Outrageous Ambition

Some ideas are practical. Manageable. You can fit them in your pocket and tote them around all day, barely feeling the burden. These ideas are great because you can act upon them whenever you like and they’ll still be likely to succeed.

Some ideas are a bit more unwieldy. They pop up in your mind at the most awkward times until you finally find the opportunity to act on them, and as a result they need to be acted upon sooner rather than later if you’re going to make them happen.

And then there are the ideas that are so big, you can’t help but feel ridiculous for having them. The ideas that seep into your consciousness and bleed out from your pores and are so crazy cumbersome you can’t get anything else done, you’re so distracted by this idea. This crazy, stilly, stupid, amazing, everything-changing idea.

You’re both fortunate and unfortunate to have one of the latter species of ideas, as it will dominate your life and keep you from getting sleep, but it will also tap into energy reserves you never knew you had and make you very aware of just how strong you can be.

Big ideas are a triathlon. They’re an awkward kind of Olympics where all of the contests are being made up on the spot, and you have to fashion your own equipment as you go along. They’re a chain mail gauntlet to the face: a challenge to step up and prove your worth.
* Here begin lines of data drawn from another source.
-- ==== Sys2Proof/Certificates/Slice0/Obligations.lean ====
section
/-! DEFINITION. The statements for the provers. The words they use stand in Sys2Proof/Safety.lean. -/

open Sys2Proof Sys2Proof.Machine

/-! ## Steps, reset and start-up -/

/-- The step takes the command at the front of the queue and runs it on the state with the queue's rest. -/
def Obligations.StepRunsTheFrontCommand : Prop :=
  ∀ (c : Instr) (rest : List Instr) (s : State), s.pending = c :: rest →
    step s = exec c { s with pending := rest }

/-- Every command answers a next state and leaves the queue alone; no step stops; an empty queue idles (log entry 2). -/
def Obligations.EveryCommandAnswersANextState : Prop :=
  (∀ (c : Instr) (s : State), ∃ t, exec c s = .next t ∧ t.pending = s.pending) ∧
  (∀ s : State, SafeStep s) ∧ (∀ s : State, s.pending = [] → step s = .next s)

/-- The values of every block in State.reset (cold start values; the part stands in start-up, log entry 4), and every
law that the steps keep holds there. -/
def Obligations.ResetValuesAndLaws : Prop :=
  let s := State.reset
  s.command.starting = true ∧ s.command.notices = 0 ∧ s.command.intake = [] ∧ s.command.replyQueue = [] ∧
  s.command.heldReply = none ∧ s.command.attentionEnable = true ∧ s.attention = false ∧
  (∀ f, (s.frontOf f).sync = .down ∧ (s.frontOf f).source = .tuner ∧ (s.frontOf f).slot = none ∧
    (s.frontOf f).accepted = 0 ∧ (s.frontOf f).syncLosses = 0) ∧
  s.filter.entries = [] ∧ s.assembler.buffers = [] ∧
  s.clock.n = 0 ∧ s.clock.s = 0 ∧ s.clock.k = 0 ∧ s.clock.state = .unset ∧ s.clock.stepCount = 0 ∧
  s.clock.source = .any ∧ s.clock.threshold = 2048 ∧ s.clock.lossTime = 60 ∧ s.clock.lossTimer = none ∧
  s.guide.channels = [] ∧ s.guide.events = [] ∧ s.guide.watched = none ∧
  (∀ f, (s.acqOf f).role = .none ∧ (s.acqOf f).state = .idle ∧ (s.acqOf f).pending = .none) ∧
  s.acq.standby = false ∧ s.acq.timing = ⟨40, 300, 200, 1000, 2000, 3⟩ ∧
  s.access.entitlements = [] ∧ s.access.group = none ∧ s.access.slot1 = none ∧ s.access.slot2 = none ∧
  (∀ f, (s.slotOf f).wordA = none ∧ (s.slotOf f).wordB = none ∧ (s.slotOf f).wait = .stopped) ∧
  s.purchase.limit = 0 ∧ s.purchase.debt = 0 ∧ s.purchase.records = [] ∧ s.purchase.nextSeq = 1 ∧
  s.purchase.returnQueue = [] ∧ s.purchase.tx = .idle ∧
  s.limits.active = 0 ∧ s.limits.pin = none ∧ s.limits.attempts = 0 ∧ s.limits.lockout = none ∧
  s.limits.profile1 = ⟨15, [], [], 1440, 86400⟩ ∧ s.limits.profile2 = ⟨15, [], [], 1440, 86400⟩ ∧
  s.limits.profile3 = ⟨15, [], [], 1440, 86400⟩ ∧
  s.output.context = none ∧ s.output.queue = [] ∧ s.output.priming = none ∧ s.output.continuity = 0 ∧
  s.output.threshold = 8 ∧ s.output.timeout = 50 ∧
  PurchaseLaw s ∧ LimitsLaw s ∧ MeterLaw s ∧ PresentingLaw s ∧ EventTableLaw s ∧ TablesLaw s ∧ ClearOutputLaw s ∧
  RatingLaw s ∧ ReplyQueueLaw s ∧ CapacityLaw s ∧ ClockLaw s
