theorem PurchaseMove.lawful {p x : Purchase} (m : PurchaseMove p x) (h : p.Lawful) : x.Lawful := by
  cases m with
  | taken e price t new room credit =>
    have owed : (newPurchase p.nextSeq e price t).state ≠ .collected := by
      unfold newPurchase; dsimp only; split <;> simp
    refine { h with size := ?_, distinct := ?_, debt := ?_, debtMax := credit.trans h.limitMax }
    · simpa using room
    · have fresh : ∀ r ∈ p.records, r.eventId ≠ e.id := by simpa [bought] using new
      rw [List.map_append, List.nodup_append]
      refine ⟨h.distinct, by simp, ?_⟩
      intro a ha b hb
      obtain ⟨r, hr, rfl⟩ := List.mem_map.1 ha
      obtain rfl : b = e.id := by simpa [newPurchase] using hb
      exact fresh r hr
    · rw [owedSum_append, owedSum_cons, if_neg owed, ← h.debt]; rfl
  | cancelled r held provisional =>
    have sum := owedSum_without h.distinct held (by simp [provisional])
    have debt := h.debt
    refine { h with
      size := (List.length_filter_le ..).trans h.size
      distinct := h.distinct.sublist (List.filter_sublist.map _), debt := ?_
      debtMax := (Nat.sub_le ..).trans h.debtMax }
    dsimp only
    omega
  | second t =>
    exact { h with
      size := by simpa using (List.length_filter_le ..).trans h.size
      distinct := nodup_eventIds (eventId_atBoundary t) _ h.distinct
      debt := h.debt.trans (owedSum_second ..).symm }
  | limited n small => exact { h with limitMax := small }
  | cleared q now =>
    have sum := owedSum_cleared q now p.records
    have debt := h.debt
    refine { h with
      size := by simpa using (List.length_filter_le ..).trans h.size
      distinct := nodup_eventIds (eventId_collect q) _ h.distinct, debt := ?_
      debtMax := (Nat.sub_le ..).trans h.debtMax }
    dsimp only
    omega
  | reported cells few =>
    have size := h.size
    exact h.handedOver rfl rfl rfl (by dsimp only; omega)
  | headSent => exact h.handedOver rfl rfl rfl (by have := h.queue; simp only [List.length_tail]; omega)
  | headDropped => exact h.handedOver rfl rfl rfl (by have := h.queue; simp only [List.length_tail]; omega)
  | waits k left sending few =>
    have queue : p.returnQueue ≠ [] := fun empty => by
      have := h.idle.2 empty
      rw [sending] at this; cases this
    exact { h with idle := by simpa using queue, waits := by simp, attempts := by dsimp only; omega }
  | retried out =>
    have waiting : p.tx = .waiting := h.waits.1 (by rw [out]; rfl)
    have queue : p.returnQueue ≠ [] := fun empty => by
      have := h.idle.2 empty
      rw [waiting] at this; cases this
    exact { h with idle := by simpa using queue, waits := by simp }
  | ticked => exact { h with waits := by simpa [tickTimer] using h.waits }
  | malformed => exact { h with }
  | ignored => exact { h with }
  | spurious => exact { h with }
  | cold => constructor <;> simp [State.coldPurchase, owedSum]

theorem Purchase.Lawful.kept {p : Purchase} (h : p.Lawful) : p.kept.Lawful :=
  { h with
    queue := by simp [Purchase.kept, State.coldPurchase], idle := by simp [Purchase.kept, State.coldPurchase]
    waits := by simp [Purchase.kept, State.coldPurchase], attempts := by simp [Purchase.kept, State.coldPurchase] }

/-- Settles O48: each change of the purchase unit keeps list, debt and transmitter in agreement, and no other atom
touches them. -/
theorem purchaseLawIsKept : Obligations.PurchaseLawIsKept := by
  refine keptByEveryStep_of_atom (fun _ h => h) fun K s t atom h => ?_
  rw [purchaseLaw_iff] at h ⊢
  rcases atom.purchase_cases with same | move | kept
  · rwa [same]
  · exact move.lawful h
  · rw [kept]; exact h.kept

/-! ## Allowances and PIN (R149, R151, R163) -/

theorem limits_raise (n : Notice) (s : State) : (raise n s).limits = s.limits := by
  unfold raise reportRaise
  split_ifs <;> rfl

theorem Atom.limits_cases {s t : State} (h : Atom K s t) :
    t.limits = s.limits ∨ LimitsMove s.limits t.limits ∨ t.limits = s.limits.kept := by
  cases h with
  | raise n => exact .inl (limits_raise n s)
  | transfer =>
    refine .inl ?_
    unfold transferLocal
    split
    · rfl
    · split <;> rfl
  | write => obtain ⟨_, _, _, _, _, h, _⟩ := writeCell_frame s; exact .inl h
  | limits x h => exact .inr (.inl h)
  | warm | soft => exact .inr (.inr rfl)
  | _ => exact .inl rfl

structure Limits.Lawful (l : Limits) : Prop where
  profile1 : l.profile1.lawful
  profile2 : l.profile2.lawful
  profile3 : l.profile3.lawful
  attempts : l.attempts ≤ 3
  lockout : l.lockout.isSome ↔ l.attempts = 3
  pin : ∀ v, l.pin = some v → v ≤ 9999

theorem limitsLaw_iff (s : State) : LimitsLaw s ↔ s.limits.Lawful :=
  ⟨fun ⟨a, b, c, d, e, f⟩ => ⟨a, b, c, d, e, f⟩, fun ⟨a, b, c, d, e, f⟩ => ⟨a, b, c, d, e, f⟩⟩

theorem household_lawful : household.lawful := ⟨by decide, by decide⟩

theorem Limits.Lawful.profileOf {l : Limits} (h : l.Lawful) (p : Fin 4) : (profileOf l p).lawful :=
  match p with
  | 0 => household_lawful
  | 1 => h.profile1
  | 2 => h.profile2
  | 3 => h.profile3

theorem Limits.Lawful.setProfile {l : Limits} (h : l.Lawful) (p : Fin 4) {x : Profile} (hx : x.lawful) :
    (setProfile l p x).Lawful :=
  match p with
  | 0 => h
  | 1 => { h with profile1 := hx }
  | 2 => { h with profile2 := hx }
  | 3 => { h with profile3 := hx }

theorem Profile.lawful_written {p : Profile} {x : ProfileParams} (hx : x.allowance ≤ 1440) : (p.written x).lawful := by
  refine ⟨hx, ?_⟩
  unfold Profile.written; dsimp only
  split <;> omega

theorem Profile.lawful.restored {p : Profile} (h : p.lawful) : p.restored.lawful := ⟨h.1, Nat.le_refl _⟩

theorem Limits.Lawful.pinCheck {l : Limits} (h : l.Lawful) (param : Nat) : (pinCheck param l).2.Lawful := by
  unfold Machine.pinCheck
  split
  · exact h
  · rename_i free
    have unlocked : l.lockout = none := by simpa using free
    have few : l.attempts ≠ 3 := fun three => free (h.lockout.2 three)
    have attempts := h.attempts
    split
    · exact h
    · split
      · exact { h with attempts := Nat.zero_le _, lockout := by simp [unlocked] }
      · unfold wrongAttempt; dsimp only
        split
        · rename_i three
          exact { h with attempts := by dsimp only; omega, lockout := by simp [three] }
        · rename_i two
          exact { h with attempts := by dsimp only; omega, lockout := by simp [unlocked, two] }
It requires outrageous ambition and at least a little bit of crazy to acknowledge such ideas when we have them, because to acknowledge them is to make them real, and to make them real is to not be able to back down. Like a cartoon character walking off a cliff, once you look down and notice the drop, you can’t help but fall. Much easier to just keep on walking, never peeking at the empty air beneath your feet. This is what most people do when they are mind-slapped by a big idea, and you can’t really blame them. To fall is to lose control of your trajectory for a while, to be forced to act quickly if you want to have a chance of climbing back up to your former status quo.

If successful, however, you’ll figure out a way to turn that fall into flight, and soar higher than you ever have before. If you’d never pulled loose from your comfortable walk, you’d never have achieved the velocity necessary to swoop back up, higher and higher, until you can look down at the safety of your former cliff and think, “Holy wow, what a ride.”

Update: April 7, 2017

I find that the people I tend to spend the most time with, and stay in touch with over time, are the people who understand this feeling. Of kind of being burdened with such ideas, but also being invigorated by them.